━━━ INPUT DATA

/-- The secondary dispatch of family 5 turns away exactly the `n` other than 0 (R98). -/
theorem exists_dispatch5_iff (f : Fields) : (∃ i, dispatch5 f = .ok i) ↔ f.n = 0 := by
  unfold dispatch5
  split_ifs <;> simp [*]

/-- The secondary dispatch of family 9 turns away exactly the `n` other than 0 (R98). -/
theorem exists_dispatch9_iff (f : Fields) : (∃ i, dispatch9 f = .ok i) ↔ f.n = 0 := by
  unfold dispatch9
  split_ifs <;> simp [*]

section
variable {w : Word}

/-- A legal word of family 0 is the word of one of its three instructions, all 16 bits (D10). -/
theorem legal_iff_of_op0 (hop : (Fields.ofWord w).op = 0) :
    Legal w ↔ w ∈ [0x00E0, 0x00EE, 0x00FD] := by
  constructor
  · rintro ⟨i, hd⟩
    have hdispatch : dispatch0 (Fields.ofWord w) = .ok i := by
      simpa only [decode, dispatch, hop] using hd
    rw [← encode_of_decode hd]
    obtain rfl | rfl | rfl := eq_of_dispatch0 hdispatch <;> decide
  · intro hw
    simp only [List.mem_cons, List.not_mem_nil, or_false] at hw
    obtain rfl | rfl | rfl := hw
    · exact ⟨_, decode_encode .cls⟩
    · exact ⟨_, decode_encode .ret⟩
    · exact ⟨_, decode_encode .exit⟩

theorem legal_iff_of_op5 (hop : (Fields.ofWord w).op = 5) : Legal w ↔ (Fields.ofWord w).n = 0 := by
  simp only [Legal, decode, dispatch, hop, exists_dispatch5_iff]

theorem legal_iff_of_op9 (hop : (Fields.ofWord w).op = 9) : Legal w ↔ (Fields.ofWord w).n = 0 := by
  simp only [Legal, decode, dispatch, hop, exists_dispatch9_iff]

end

/-- Settles O5: each family's condition is exactly legality. -/
theorem strictFamilyLegality : Obligations.StrictFamilyLegality := by
  refine ⟨fun w hop => legal_and_faults (legal_iff_of_op0 hop), fun w hop => ?_⟩
  simp only [List.mem_cons, List.not_mem_nil, or_false] at hop
  obtain hop | hop := hop
  · exact legal_and_faults (legal_iff_of_op5 hop)
  · exact legal_and_faults (legal_iff_of_op9 hop)

end Sys2Proof

/-! PROOFS. The end of a run (R246) and the load port (R243). -/

namespace Sys2Proof.Machine

open Sys2Proof

/-! ## How a run ends -/

section
variable {i : Instr} {s t : State}

/-- From RUNNING, EXIT halts and no other instruction does (R123). -/
theorem exec_halted_iff (hrun : s.ms = .running) (h : exec i s = .next t) :
    t.ms = .halted ↔ i = .exit := by
  by_cases hexit : i = .exit
  · subst hexit
    cases h
    exact iff_of_true rfl rfl
  · refine iff_of_false ?_ hexit
    cases hown : ownFault i s with
    | some c =>
      cases (exec_of_ownFault hown).symm.trans h
      exact MState.noConfusion
    | none =>
      rw [exec_ms_of_no_ownFault hexit hown h, hrun]
      exact MState.noConfusion

/-- EXIT has one word (R95, R104). -/
theorem eq_exit_iff_of_decode {w : Word} (hd : decode w = .ok i) : i = .exit ↔ w = 0x00FD := by
  rw [← encode_of_decode hd]
  exact ⟨congrArg encode, fun h => Except.ok.inj ((decode_encode i).symm.trans (h ▸ rfl))⟩

/-- A STEP of a RUNNING machine halts exactly when it fetches 0x00FD: the fetch and the decoder can
only fault (R246). -/
theorem step_halted_iff (hrun : s.ms = .running) (h : step s = .next t) :
    t.ms = .halted ↔ s.fetch = some 0x00FD := by
  obtain ⟨hms, -⟩ | ⟨-, hpc, hs⟩ | ⟨w, e, -, -, hf, hd, hs⟩ | ⟨w, i, -, -, hf, hd, hs⟩ := step_cases s
  · exact absurd hrun hms
  · cases hs.symm.trans h
    rw [State.fetch_eq_none hpc]
    exact iff_of_false MState.noConfusion (Option.some_ne_none _).symm
  · cases hs.symm.trans h
    refine iff_of_false MState.noConfusion fun hexit => ?_
    cases hf.symm.trans hexit
    cases hd.symm.trans (decode_encode .exit)
  · rw [exec_halted_iff (s := s.setLast w) hrun (hs.symm.trans h), eq_exit_iff_of_decode hd, hf,
      Option.some.injEq]

/-- A STEP of a RUNNING machine that ends FAULTED has named its cause (R202, R246). -/
theorem step_cause_ne_none (hrun : s.ms = .running) (h : step s = .next t)
    (hfaulted : t.ms = .faulted) : t.cause ≠ .none := by
  obtain ⟨c, hc, rfl⟩ := faultsArePrecise s t hrun h hfaulted
  exact hc

end

/-- Settles O8: a terminal STEP keeps the state, a RUNNING one halts by EXIT alone, and the other two
events do not look at MS. -/
theorem endOfRun : Obligations.EndOfRun :=
  ⟨fun _ hterminal => ⟨step_of_terminal hterminal, fun r => stepWith_of_terminal r hterminal⟩,
    fun _ _ hrun h => ⟨step_halted_iff hrun h, step_cause_ne_none hrun h⟩,
    fun b _ => ⟨tickCountsDown b, rfl⟩⟩

/-! ## The load port -/

section
variable {bytes : List Byte} {m m' : Memory} {a : Nat}

/-- An image that does not fit is refused (R243). -/
theorem State.load_eq_none (s : State) (h : ¬ ImageFits bytes) : s.load bytes = none :=
  if_neg h

/-- An image that fits ends inside memory, so all of it is written at `PROG_BASE` (R243). -/
theorem State.load_of_fits (s : State) (h : ImageFits bytes) :
    ∃ m, s.mem.writeRange Config.progBase bytes = some m ∧ s.load bytes = some (s.setMem m) := by
  have hrange : RangeOk Config.progBase bytes.length := by
    simp only [ImageFits, Config.loadLimit, RangeOk, Config.progBase, Config.memSize] at h ⊢
    omega
  obtain ⟨m, hw⟩ := (Memory.writeRange_isSome s.mem Config.progBase bytes).2 hrange
  exact ⟨m, hw, by simp only [State.load, if_pos h, hw]⟩

/-- Before the first success and the first STEP, LOAD answers `ProgramTooLarge` where the load port
takes nothing (R243, R244). -/
theorem Block.handle_load_too_large {b : Block} (hfresh : b.phase = .fresh)
    (h : b.state.load bytes = none) : b.handle (.load bytes) = .next (b, .programTooLarge) := by
  simp only [Block.handle, Block.onLoad, hfresh, h]

/-- Before the first success and the first STEP, LOAD ends in the load port's state (R243, R244). -/
theorem Block.handle_load_ok {b : Block} {t : State} (hfresh : b.phase = .fresh)
    (h : b.state.load bytes = some t) : b.handle (.load bytes) = .next (⟨.loaded, t⟩, .loadOk) := by
  simp only [Block.handle, Block.onLoad, hfresh, h]

/-- After several byte writes, the `k`-th address from the first reads the `k`-th byte (R65). -/
theorem Memory.read_writeRange (hw : m.writeRange a bytes = some m') {k : Nat}
    (hk : k < bytes.length) : m'.read (a + k) = some bytes[k] := by
  have hsub : a + k - a = k := Nat.add_sub_cancel_left a k
  have hin : a ≤ a + k ∧ a + k - a < bytes.length := ⟨Nat.le_add_right a k, hsub.symm ▸ hk⟩
  rw [(Memory.writeRange_spec hw).2, dif_pos hin]
  simp only [hsub]

/-- After several byte writes, an address outside the range reads as before (R66). -/
theorem Memory.read_writeRange_outside (hw : m.writeRange a bytes = some m') {c : Nat}
    (hc : c < a ∨ a + bytes.length ≤ c) : m'.read c = m.read c :=
  ((Memory.writeRange_spec hw).2 c).trans (dif_neg (by omega))

end

/-- Settles O40: by whether the image fits; what the write does to memory is its law. -/
theorem loadCopiesImage : Obligations.LoadCopiesImage := by
  refine fun b bytes hfresh => ⟨fun hlong => ?_, fun hfits => ?_⟩
  · exact Block.handle_load_too_large hfresh (b.state.load_eq_none (Nat.not_lt.2 hlong))
  · obtain ⟨m, hw, hload⟩ := b.state.load_of_fits hfits
    exact ⟨m, Block.handle_load_ok hfresh hload, fun _ hk => Memory.read_writeRange hw hk,
      fun _ ha => Memory.read_writeRange_outside hw ha⟩

end Sys2Proof.Machine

━━━━━━

- **TASK GOAL**:
Restate word for word the lines in the material above from the one with "exactly legality. -/" to the one with "theorem step_halted_iff (hrun"; both of those lines count, and nothing else does.

- **EXERCISE ANSWER**:
/-- Settles O5: each family's condition is exactly legality. -/
theorem strictFamilyLegality : Obligations.StrictFamilyLegality := by
  refine ⟨fun w hop => legal_and_faults (legal_iff_of_op0 hop), fun w hop => ?_⟩
  simp only [List.mem_cons, List.not_mem_nil, or_false] at hop
  obtain hop | hop := hop
  · exact legal_and_faults (legal_iff_of_op5 hop)
  · exact legal_and_faults (legal_iff_of_op9 hop)

end Sys2Proof

/-! PROOFS. The end of a run (R246) and the load port (R243). -/

namespace Sys2Proof.Machine

open Sys2Proof

/-! ## How a run ends -/

section
variable {i : Instr} {s t : State}

/-- From RUNNING, EXIT halts and no other instruction does (R123). -/
theorem exec_halted_iff (hrun : s.ms = .running) (h : exec i s = .next t) :
    t.ms = .halted ↔ i = .exit := by
  by_cases hexit : i = .exit
  · subst hexit
    cases h
    exact iff_of_true rfl rfl
  · refine iff_of_false ?_ hexit
    cases hown : ownFault i s with
    | some c =>
      cases (exec_of_ownFault hown).symm.trans h
      exact MState.noConfusion
    | none =>
      rw [exec_ms_of_no_ownFault hexit hown h, hrun]
      exact MState.noConfusion

/-- EXIT has one word (R95, R104). -/
theorem eq_exit_iff_of_decode {w : Word} (hd : decode w = .ok i) : i = .exit ↔ w = 0x00FD := by
  rw [← encode_of_decode hd]
  exact ⟨congrArg encode, fun h => Except.ok.inj ((decode_encode i).symm.trans (h ▸ rfl))⟩

/-- A STEP of a RUNNING machine halts exactly when it fetches 0x00FD: the fetch and the decoder can
only fault (R246). -/
theorem step_halted_iff (hrun : s.ms = .running) (h : step s = .next t) :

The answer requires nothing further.